-- ==== Sys2Proof/Machine/RegTable.lean ====
section
/-!
DEFINITION. The register window (Tables 2.2 to 2.6 and the register tables of every chapter): which pages
there are, the registers of each kind of page, the bits, access code, reset value and legal values of every
field. One table for the whole window: the register operations read it and hold no copy of it.
-/

namespace Sys2Proof.Machine

/-- The access codes of Table 0.4. -/
inductive Access where
  | ro | rwS | rwL | cmd | w1c | wo | gl
  deriving DecidableEq, Repr

/-- A field of a register: the register's offset in its page (of element 0 of an array), the field's lowest
bit and width, its access code, its value after reset, and the values it may take (no list: every value).
A field with `force` is checked only while the named field of the same register is not 0 (R524). -/
structure Fld where
  off : Nat
  lo : Nat
  width : Nat
  acc : Access
  reset : Nat
  legal : List (Nat × Nat) := []
  force : Option (Nat × Nat) := none
  deriving DecidableEq, Repr

/-- A register, or an array of `count` registers 8 bytes apart. -/
structure RegDef where
  off : Nat
  count : Nat
  fields : List Fld
  deriving DecidableEq, Repr

/-- The kinds of page of Table 2.2. `zoneTable` and `sourceArray` are the two array pages. -/
inductive PageType where
  | ident | ese | pwr | tilePwr | recorder | zctl | zoneTable | position | l3 | tileDir | home | fport
  | memory | group | chan | css | eng | cport | cipher | cpipe | comp | compressor | decompressor
  | icGlobal | icIface | sourceArray | rport | door | ucode
  deriving DecidableEq, Repr

/-- A page of the window: its kind and its instance (for an array page, its number in the array). -/
structure Page where
  typ : PageType
  inst : Nat
  deriving DecidableEq, Repr

/-- BLK_ID.TYPE of a block page (Table 2.2); 0 for an array page, which has no header. -/
def PageType.code : PageType → Nat
  | .ident => 0x0001 | .ese => 0x0002 | .pwr => 0x0010 | .tilePwr => 0x0011 | .recorder => 0x0018
  | .zctl => 0x0020 | .zoneTable => 0 | .position => 0x0100 | .l3 => 0x0101 | .tileDir => 0x0102
  | .home => 0x0200 | .fport => 0x0201 | .memory => 0x0300 | .group => 0x0301 | .chan => 0x0302
  | .css => 0x0400 | .eng => 0x0401 | .cport => 0x0402 | .cipher => 0x0500 | .cpipe => 0x0501
  | .comp => 0x0580 | .compressor => 0x0581 | .decompressor => 0x0582 | .icGlobal => 0x0600
  | .icIface => 0x0601 | .sourceArray => 0 | .rport => 0x0800 | .door => 0x1000 | .ucode => 0x4000

/-- The window page number of an instance (Table 2.2): its offset in the window over 4 KiB. -/
def Page.index (p : Page) : Nat :=
  match p.typ with
  | .ident => 0x0 | .ese => 0x1 | .pwr => 0x10 | .tilePwr => 0x11 + p.inst | .recorder => 0x20
  | .zctl => 0x30 | .zoneTable => 0x31 + p.inst
  | .position => 0x100 + (p.inst / 10) * 0x40 + p.inst % 10
  | .l3 => 0x110 + p.inst * 0x40 | .tileDir => 0x111 + p.inst * 0x40
  | .home => 0x200 | .fport => 0x201 + p.inst | .memory => 0x300 | .group => 0x301 + p.inst
  | .chan => 0x308 + p.inst | .css => 0x400 | .eng => 0x401 + p.inst | .cport => 0x404 + p.inst
  | .cipher => 0x500 | .cpipe => 0x501 + p.inst | .comp => 0x580 | .compressor => 0x581 + p.inst
  | .decompressor => 0x589 + p.inst | .icGlobal => 0x600 | .icIface => 0x601 + p.inst
  | .sourceArray => 0x680 + p.inst | .rport => 0x800 + p.inst | .door => 0x1000 + p.inst
  | .ucode => 0x4000 + p.inst

/-- How many instances of a kind the window has (Table 2.2, Table 12.1). -/
def PageType.count : PageType → Nat
  | .tilePwr => 4 | .zoneTable => 207 | .position => 40 | .l3 => 4 | .tileDir => 4 | .fport => 12
  | .group => 4 | .chan => 20 | .eng => 2 | .cport => 16 | .cpipe => 16 | .compressor => 8
  | .decompressor => 8 | .icIface => 64 | .sourceArray => 32 | .rport => 2 | .door => 256 | .ucode => 8
  | .ident | .ese | .pwr | .recorder | .zctl | .home | .memory | .css | .cipher | .comp | .icGlobal => 1

/-- The window offset of a page's first byte. -/
def Page.base (p : Page) : Nat := p.index * 0x1000

/-- The page at a window page number, or none where Table 2.2 lists none (R31). -/
def pageAt (i : Nat) : Option Page :=
  if i = 0 then some ⟨.ident, 0⟩
  else if i = 1 then some ⟨.ese, 0⟩
  else if i = 0x10 then some ⟨.pwr, 0⟩
  else if 0x11 ≤ i ∧ i < 0x15 then some ⟨.tilePwr, i - 0x11⟩
  else if i = 0x20 then some ⟨.recorder, 0⟩
  else if i = 0x30 then some ⟨.zctl, 0⟩
  else if 0x31 ≤ i ∧ i < 0x100 then some ⟨.zoneTable, i - 0x31⟩
  else if 0x100 ≤ i ∧ i < 0x200 then
    let t := (i - 0x100) / 0x40
    let j := (i - 0x100) % 0x40
    if j < 10 then some ⟨.position, 10 * t + j⟩
    else if j = 0x10 then some ⟨.l3, t⟩
    else if j = 0x11 then some ⟨.tileDir, t⟩
    else none
  else if i = 0x200 then some ⟨.home, 0⟩
  else if 0x201 ≤ i ∧ i < 0x20D then some ⟨.fport, i - 0x201⟩
  else if i = 0x300 then some ⟨.memory, 0⟩
  else if 0x301 ≤ i ∧ i < 0x305 then some ⟨.group, i - 0x301⟩
  else if 0x308 ≤ i ∧ i < 0x31C then some ⟨.chan, i - 0x308⟩
  else if i = 0x400 then some ⟨.css, 0⟩
  else if 0x401 ≤ i ∧ i < 0x403 then some ⟨.eng, i - 0x401⟩
  else if 0x404 ≤ i ∧ i < 0x414 then some ⟨.cport, i - 0x404⟩
  else if i = 0x500 then some ⟨.cipher, 0⟩
  else if 0x501 ≤ i ∧ i < 0x511 then some ⟨.cpipe, i - 0x501⟩
  else if i = 0x580 then some ⟨.comp, 0⟩
  else if 0x581 ≤ i ∧ i < 0x589 then some ⟨.compressor, i - 0x581⟩
  else if 0x589 ≤ i ∧ i < 0x591 then some ⟨.decompressor, i - 0x589⟩
  else if i = 0x600 then some ⟨.icGlobal, 0⟩
  else if 0x601 ≤ i ∧ i < 0x641 then some ⟨.icIface, i - 0x601⟩
  else if 0x680 ≤ i ∧ i < 0x6A0 then some ⟨.sourceArray, i - 0x680⟩
  else if 0x800 ≤ i ∧ i < 0x802 then some ⟨.rport, i - 0x800⟩
  else if 0x1000 ≤ i ∧ i < 0x1100 then some ⟨.door, i - 0x1000⟩
  else if 0x4000 ≤ i ∧ i < 0x4008 then some ⟨.ucode, i - 0x4000⟩
  else none

/-- BLK_CTL.RUN after cold reset (Table 2.2). -/
def PageType.runReset : PageType → Bool
  | .ident | .ese | .pwr | .tilePwr | .recorder | .zctl | .icIface | .door => true
  | _ => false

/-- Whether Table 2.2 fixes BLK_CTL.RUN at 1. -/
def PageType.runFixed : PageType → Bool
  | .ident | .ese | .recorder | .zctl | .icIface | .door => true
  | _ => false

/-- BLK_CAP[62:0] of a kind of page, as each chapter gives it; 0 where the chapter gives none. -/
def PageType.cap : PageType → Nat
  | .pwr => 4
  | .recorder => 65536 + 4096 * 2 ^ 32
  | .zctl => 256 + 16 * 2 ^ 16
  | .home => 16 + 12 * 2 ^ 32
  | .css => 16 + 4096 * 2 ^ 8 + 1024 * 2 ^ 32
  | .eng => 1
  | .cport => 2 + 4096 * 2 ^ 16
  | .cipher => 16 + 4096 * 2 ^ 16 + 0x7E * 2 ^ 32
  | .comp => 8 + 8 * 2 ^ 8 + 7 * 2 ^ 16 + 2 ^ 20
  | .icGlobal => 8192 + 256 * 2 ^ 16 + 8 * 2 ^ 32
  | _ => 0

/-- The bits of BLK_ERR from bit 8 upward that a kind of page assigns. -/
def PageType.errBits : PageType → Nat
  | .pwr => 0x300 | .recorder => 0x300 | .position => 0x7F00 | .l3 => 0x300 | .home => 0x300
  | .fport => 0x300 | .group => 0x700 | .chan => 0x300 | .css => 0xF00 | .eng => 0x300 | .cport => 0x700
  | .cipher => 0x700 | .cpipe => 0x100 | .comp => 0x300 | .compressor => 0x100 | .decompressor => 0x100
  | .icGlobal => 0x100 | .rport => 0xF00 | .ucode => 0x300
  | _ => 0

/-- The slot of a block page in Table 18.4, which numbers its error interrupt source. -/
def Page.slot (p : Page) : Option Nat :=
  match p.typ with
  | .ident => some 0x00 | .ese => some 0x01 | .pwr => some 0x02 | .tilePwr => some (0x03 + p.inst)
  | .recorder => some 0x07 | .zctl => some 0x08 | .home => some 0x09 | .memory => some 0x0A
  | .group => some (0x0B + p.inst) | .css => some 0x0F | .eng => some (0x10 + p.inst)
  | .cipher => some 0x12 | .comp => some 0x13 | .icGlobal => some 0x14 | .rport => some (0x15 + p.inst)
  | .ucode => some (0x18 + p.inst) | .position => some (0x20 + p.inst) | .l3 => some (0x48 + p.inst)
  | .tileDir => some (0x4C + p.inst) | .fport => some (0x50 + p.inst) | .chan => some (0x5C + p.inst)
  | .cport => some (0x70 + p.inst) | .cpipe => some (0x80 + p.inst)
  | .compressor => some (0x90 + p.inst) | .decompressor => some (0x98 + p.inst)
  | .icIface => some (0xA0 + p.inst) | .door => some (0x100 + p.inst)
  | .zoneTable | .sourceArray => none

/-! ## Fields, by register -/

namespace F

/-! The common header (Table 2.5). -/

def BLK_ID_TYPE : Fld := { off := 0x000, lo := 16, width := 16, acc := .ro, reset := 0 }
def BLK_ID_INSTANCE : Fld := { off := 0x000, lo := 8, width := 8, acc := .ro, reset := 0 }
def BLK_ID_REVISION : Fld := { off := 0x000, lo := 0, width := 8, acc := .ro, reset := 1 }
def PRESENT : Fld := { off := 0x008, lo := 63, width := 1, acc := .ro, reset := 1 }
def CAP : Fld := { off := 0x008, lo := 0, width := 63, acc := .ro, reset := 0 }
def RUN : Fld := { off := 0x010, lo := 0, width := 1, acc := .rwL, reset := 0 }
def SOFT_RESET : Fld := { off := 0x010, lo := 1, width := 1, acc := .cmd, reset := 0 }
def QUIESCE : Fld := { off := 0x010, lo := 2, width := 1, acc := .rwL, reset := 0 }
def RUNNING : Fld := { off := 0x018, lo := 0, width := 1, acc := .ro, reset := 0 }
def BUSY : Fld := { off := 0x018, lo := 1, width := 1, acc := .ro, reset := 0 }
def QUIESCED : Fld := { off := 0x018, lo := 2, width := 1, acc := .ro, reset := 0 }
def FAULT : Fld := { off := 0x018, lo := 3, width := 1, acc := .ro, reset := 0 }
def BLK_ERR : Fld := { off := 0x020, lo := 0, width := 64, acc := .w1c, reset := 0 }
def BLK_ERR_MASK : Fld := { off := 0x028, lo := 0, width := 64, acc := .rwL, reset := 7 }
def CFGERR_OFFSET : Fld := { off := 0x030, lo := 0, width := 16, acc := .ro, reset := 0 }
def CFGERR_REASON : Fld := { off := 0x030, lo := 16, width := 8, acc := .ro, reset := 0 }
def CFGERR_PAGE : Fld := { off := 0x030, lo := 24, width := 16, acc := .ro, reset := 0 }
def CFGERR_ZONE : Fld := { off := 0x030, lo := 40, width := 8, acc := .ro, reset := 0 }
def CFGERR_LEVEL : Fld := { off := 0x030, lo := 48, width := 2, acc := .ro, reset := 0 }
def CFGERR_SVC : Fld := { off := 0x030, lo := 50, width := 1, acc := .ro, reset := 0 }
def BLK_SCRATCH : Fld := { off := 0x038, lo := 0, width := 64, acc := .rwL, reset := 0 }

################

> **What is needed**:
All that is needed is how many lines of the data contain "Bool", stated as a number.

> **Written reply**:
2